The report showed that the atmospheric concentration of carbon dioxide as well as methane and laugh oxide has been at the highest level in the past 800,000 years.
Here are the most important results of the report:
In 2024 they set a new heat record
Last year it was confirmed that it was the hottest since the start of the records 175 years ago and defeated the previous record in 2023.
And in 2024 it was probably the first time that the global temperatures, according to the WMO 1.5 degrees Celsius, exceeded the baseline set from 1850 to 1900.
Scientists say that this does not mean that we have permanently exceeded the global limits defined in the Paris Agreement – which the United States left on the first day of President Donald Trump’s second term – but we get closer.
The record levels of greenhouse gases were mainly responsible for higher temperatures, supported by a short -term thrust by El Niño, a weather pattern that creates warmer water in the eastern Pacific, the report says.
Long -term global warming lies in the pre -industrial era to 1.34 and 1.41 degrees Celsius, said the WMO.

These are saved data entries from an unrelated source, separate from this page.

-- ==== Sys2Proof/Machine/Instances.lean ====
section
/-! DEFINITION. Instances: counters and their completion (R33, R314, R315), trace entries (R359, R362), cancelling (R34,
R35), dirty maps as crews see them (R250, R365), and checkpoints as operations (R369). -/

namespace Sys2Proof.Machine

/-! ## Counters -/

/-- An instance's counter takes steps; the last one completes it. -/
def State.stepCounter (s : State) (n k : Nat) : State :=
  if k = 0 then s
  else
    let c := s.counter n
    let count := c.count + BitVec.ofNat 24 k
    let s := s.onCounter n fun c => { c with count }
    if count = c.endv ∧ c.done = false then s.push (.instanceComplete n) else s

/-- The word of a counter (R248). -/
def Counter.word (c : Counter) : W64 :=
  BitVec.ofNat 64 (c.done.toNat * 2 ^ 63 + c.canc.toNat * 2 ^ 62 + c.endv.toNat * 2 ^ 24 + c.count.toNat)

/-- An instance completes (R315), by a release of all its crews. Records of its crews' intervals reach their checkers before its
release completes. -/
def State.complete (s : State) (n : Nat) : State :=
  let s := s.flushRecs
  let c := s.counter n
  let s := s.onCounter n fun c => { c with done := true, canc := c.cancelReq, relaunching := false }
  let d := s.counter n
  let v := if c.level = .launch then c.cval else d.word
  let s :=
    if c.caddr = 0 then s
    else match s.devWrite c.ctx.toNat c.caddr (bytesOf 8 v.toNat) none c.stamps with
      | some s => s
      | none => s.report { src := 13, detail := BitVec.ofNat 64 n, ctx := c.ctx.toNat, agent := 57 }
  match c.parents with
  | [] => s
  | (_, p) :: _ => (s.onCounter p fun x => { x with stamps := joinStamps x.stamps d.stamps }).stepCounter p 1

/-! ## Trace entries (R358, R359, R362) -/

def Trace.bytes (t : Trace) : List Byte :=
  let rs := (List.range t.ranges.length).foldl (fun x i =>
    let r := t.ranges.getD i (0, 0)
    x + (r.2 % 2 ^ 20 * 2 ^ 40 + r.1 % 2 ^ 40) * 2 ^ (60 * i + 64)) 0
  bytesOf 128 (rs + 2 ^ 63 + t.whole.toNat * 2 ^ 62 + (if t.why = 0 then 0 else 2 ^ 61) + t.ranges.length * 2 ^ 56 +
    t.why.toNat * 2 ^ 50 + t.run.toNat)

/-- A write to the trace area of a retained launch, as agent 57; one that faults ends the retention (R358). -/
def State.writeTrace (s : State) (lctr place : Nat) (bs : List Byte) : State :=
  match (s.counter lctr).retained with
  | none => s
  | some r =>
    match s.devWrite (s.counter lctr).ctx.toNat (r.trace + BitVec.ofNat 64 (128 * place)) bs with
    | some s => s
    | none => s.onCounter lctr fun c => { c with retained := none }

/-- A party of a launch is discarded: it counts as done, and its entry has RAN = 0 (R34, R362). -/
def State.discardParty (s : State) (lctr num : Nat) : State :=
  (s.writeTrace lctr (num + 1) (List.replicate 128 0)).stepCounter lctr 1

/-! ## Cancelling (R34, R35) -/

def Level.code : Level → Nat
  | .party => 0 | .launch => 1 | .graph => 2 | .stage => 3 | .job => 4

/-- Whether a launch belongs to the instance of a level with counter n. -/
def State.inInstance (s : State) (lv : Level) (n lctr : Nat) : Bool :=
  match lv with
  | .party => false
  | .launch => lctr == n
  | lv => (s.counter lctr).parents.contains (lv, n)

/-- The instance of a level that contains a crew: a party, or a counter. -/
def State.instanceOf (s : State) (c : Crew) (lv : Level) : Option Nat :=
  match lv with
  | .party => some c.party
  | .launch => some c.lctr
  | lv => (List.find? (fun p : Level × Nat => p.1 == lv) (s.counter c.lctr).parents).map (·.2)

/-- Whether a packet belongs to a graph, stage or job. -/
def State.pktIn (s : State) (ctx : Nat) (d : BitVec 1024) (lv : Level) (n : Nat) : Bool :=
  match lv with
  | .graph => bit d 368 && s.phys ctx 4096 (bf d 332 12).toNat == n
  | .stage => bit d 369 && s.phys ctx 4096 (bf d 344 12).toNat == n
  | .job => bit d 370 && s.phys ctx 4096 (bf d 356 12).toNat == n
  | _ => false

/-- The instances that enclose a packet's launch, the innermost first. -/
def State.pktParents (s : State) (ctx : Nat) (d : BitVec 1024) : List (Level × Nat) :=
  (if bit d 368 then [(Level.graph, s.phys ctx 4096 (bf d 332 12).toNat)] else []) ++
  (if bit d 369 then [(Level.stage, s.phys ctx 4096 (bf d 344 12).toNat)] else []) ++
  (if bit d 370 then [(Level.job, s.phys ctx 4096 (bf d 356 12).toNat)] else [])

/-- The counters of a packet's enclosing instances: each steps the next (R33). -/
def State.linkParents : List (Level × Nat) → State → State
  | [], s => s
  | (lv, n) :: ps, s => State.linkParents ps (s.onCounter n fun c => { c with level := lv, parents := ps })

/-- A launch that is discarded before its dequeue counts as done in the instance that encloses it. -/
def State.discardPacket (s : State) (ctx : Nat) (d : BitVec 1024) : State :=
  match s.pktParents ctx d with
  | (lv, p) :: ps => (State.linkParents ((lv, p) :: ps) s).stepCounter p 1
  | [] => s

/-- Parties and packets of an instance that are not yet placed are discarded, and count as done. -/
def State.discardUnplaced (s : State) (lv : Level) (n : Nat) : State :=
  let inI := fun (l : Nat) => s.inInstance lv n l
  let waits := s.dies.flatMap fun d => d.2.waiting.filter fun w => inI w.lctr && w.restore.isNone
  let s := { s with dies := s.dies.map fun (d : Nat × Die) => (d.1, { d.2 with waiting := d.2.waiting.filter fun w => !(inI w.lctr && w.restore.isNone) }) }
  let s := waits.foldl (fun s w => s.discardParty w.lctr w.num) s
  let slots := s.slots.filter fun (x : LaunchSlot) => inI x.lctr
  let s := { s with slots := s.slots.filter fun (x : LaunchSlot) => !inI x.lctr }
  let rest : LaunchSlot → List Nat := fun x => (x.passed.map fun (p : Nat × W32) => p.1) ++ match x.parties with
    | some ps => ps.map fun (p : Nat × W32) => p.1
    | none => upFrom x.next ((s.counter x.lctr).endv.toNat - x.next)
  let s := slots.foldl (fun s x => (rest x).foldl (fun (s : State) p => s.discardParty x.lctr p) s) s
  let hit := fun (q : HwQueue) (p : Pkt) => bf p.data 0 4 == 0 && s.pktIn q.ctx.toNat p.data lv n
  let drops := s.queues.flatMap fun (q : Nat × HwQueue) => (q.2.pkts.filter (hit q.2)).map fun p => (q.2.ctx.toNat, p.data)
  let s := { s with queues := s.queues.map fun (q : Nat × HwQueue) => (q.1, { q.2 with pkts := q.2.pkts.filter fun p => !hit q.2 p }) }
  drops.foldl (fun (s : State) (d : Nat × BitVec 1024) => s.discardPacket d.1 d.2) s

/-- A blocked crew of a cancelled instance ends, as though it had executed `exit`. -/
def Crew.cancelWait (c : Crew) : Bool :=
  match c.phase with
  | .waiting (.queuePush ..) => true
  | .waiting (.queuePop ..) => true
  | .waiting (.barrier ..) => true
  | .waiting (.park ..) => true
  | _ => false

/-- Cancels an instance. A second cancel, or one of a completed instance, has no effect (R35). A cancel of a launch, or of what
encloses it, counts as a cancel of its parties too: the model's choice (log entry 34). -/
def State.cancelInstance (s : State) (lv : Level) (n : Nat) : State :=
  let noEffect := match lv with
    | .party => (s.party n).cancelled
    | _ => (s.counter n).done || (s.counter n).cancelReq
  if noEffect then s
  else
    let inI := fun (c : Crew) => if lv = .party then c.party == n else s.inInstance lv n c.lctr
    let inP := fun (k : Nat) (p : Party) => if lv = .party then k == n else s.inInstance lv n p.lctr
    let mark := fun (c : Crew) => { c with cancel := c.cancel ||| (1 <<< Level.code lv) }
    let hits := s.crews.filter fun kc => inI kc.2
    let s := if lv = .party then s else s.onCounter n fun c => { c with cancelReq := true }
    let s := { s with
      crews := s.crews.map fun kc => if inI kc.2 then (kc.1, mark kc.2) else kc
      parties := s.parties.map fun kp => if inP kp.1 kp.2 then (kp.1, { kp.2 with cancelled := true }) else kp
      saved := s.saved.map fun x => if inP 0 x.party && lv != .party then { x with crews := x.crews.map mark } else x
      savedHand := s.savedHand.map fun c => if lv != .party && inI c then mark c else c }
    let s := hits.foldl (fun s kc =>
      if kc.2.cancelWait then s.endAll kc.1 else s) s
    if lv = .party then s else s.discardUnplaced lv n

/-! ## Dirty maps (R250, R365) -/

/-- A map that the context owns. -/
def State.ownMap (s : State) (ctx m : Nat) : Option (Nat × DirtyMap) :=
  let n := s.phys ctx 256 m
  let x := Map.get {} s.dirtyMaps n
  if s.inShare 256 m && x.en && x.ctx.toNat == ctx then some (n, x) else none

/-- The dirty parcels of a map among parcels lo to hi: a parcel that it does not track counts. -/
def DirtyMap.count (m : DirtyMap) (lo hi : Nat) : Nat :=
  let base := m.base.toNat
  let last := base + m.len.toNat
  let tracked := (min hi last + 1) - max lo base
  (hi + 1 - lo) - tracked + (m.bits.filter fun p => lo ≤ p && p ≤ hi).length

/-- Sets a parcel's bit, the parcel named by location, in the maps that track it, but for the map of the writer's own launch. -/
def State.setDirty (s : State) (parcel : Nat) (lctr : Option Nat) : State :=
  { s with dirtyMaps := s.dirtyMaps.map fun km =>
      let own := match lctr with
        | some l => s.phys km.2.ctx.toNat 4096 km.2.lctr.toNat == l
        | none => false
      if s.tracks km.2 parcel && !own then (km.1, { km.2 with bits := insN (parcelOfLoc (4096 * parcel)) km.2.bits }) else km }

/-! ## Checkpoints (R369) -/

/-- The directory at a checkpoint's point: every modified span of the device is written back, and every span in M, O or
E becomes S at its holder. -/
def State.ckptSpans (s : State) (dev : Nat) : State :=
  (s.dir.filter fun d => s.devCovers dev (128 * d.line)).foldl (fun s d =>
    match d.owner with
    | none => s
    | some a =>
      let s := s.sendClose d
      let s := if Map.find? d.st a = some .e then s else s.pass (portOf d.line (some a)) d.line d.f d.l 63
      let s := (s.newSource d.line d.f d.l 63 d.holders).sendOpen d.line d.f d.l (d.num + 1) none
      let s := s.setDir d.line d.f d.l (some { d with st := Map.put d.st a .s, num := d.num + 1, writer := none })
      if a < 8 then s.onDie a fun x => { x with l2 := x.l2.map fun y =>
        if y.line = d.line ∧ y.f = d.f then { y with unclean := false } else y }
      else s) s

/-- A checkpoint starts, and fixes its point. Its completion is the next step, so no request arrives that it would hold. -/
def State.ckptStart (s : State) (dev : Nat) : State :=
  let s := { s with ckpt := Map.modify {} s.ckpt dev fun c => { c with busy := true } }
  let s := s.ckptSpans dev
  { s with agenda := .checkpointComplete dev :: s.agenda }

/-- The checkpoint completes: the next generation opens, and its crews go on with its number. -/
def State.ckptDone (s : State) (dev : Nat) : State :=
  let c := Map.get {} s.ckpt dev
  let num := c.num + 1
  let s := { s with ckpt := Map.put s.ckpt dev { c with busy := false, num, valid := true, overf := false, kept := [], timer := s.clk } }
  let waits := s.crews.filter fun kc => s.ctxDev kc.2.ctx == dev && match kc.2.phase with | .waiting (.checkpoint ..) => true | _ => false
  waits.foldl (fun s kc => match kc.2.phase with
    | .waiting (.checkpoint _ sd) => s.wakeNext kc.1 fun c => c.setS sd (num.zeroExtend 64)
    | _ => s) s

end Sys2Proof.Machine
end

General Secretary of the United Nations, António Guterres, said the restriction of the global increase in temperature to 1.5 degrees Celsius is still possible, but “the leaders have to appear to achieve this.”
In each of the past eight years there was a record for octopus heat
Increasing global temperatures inevitably mean warmer water because oceans absorb 90% of the excess heat.
New heat records have been set for each of the past eight years, and the rate of ocean heating in the past two decades has been more than twice as high as from 1950 to 2005.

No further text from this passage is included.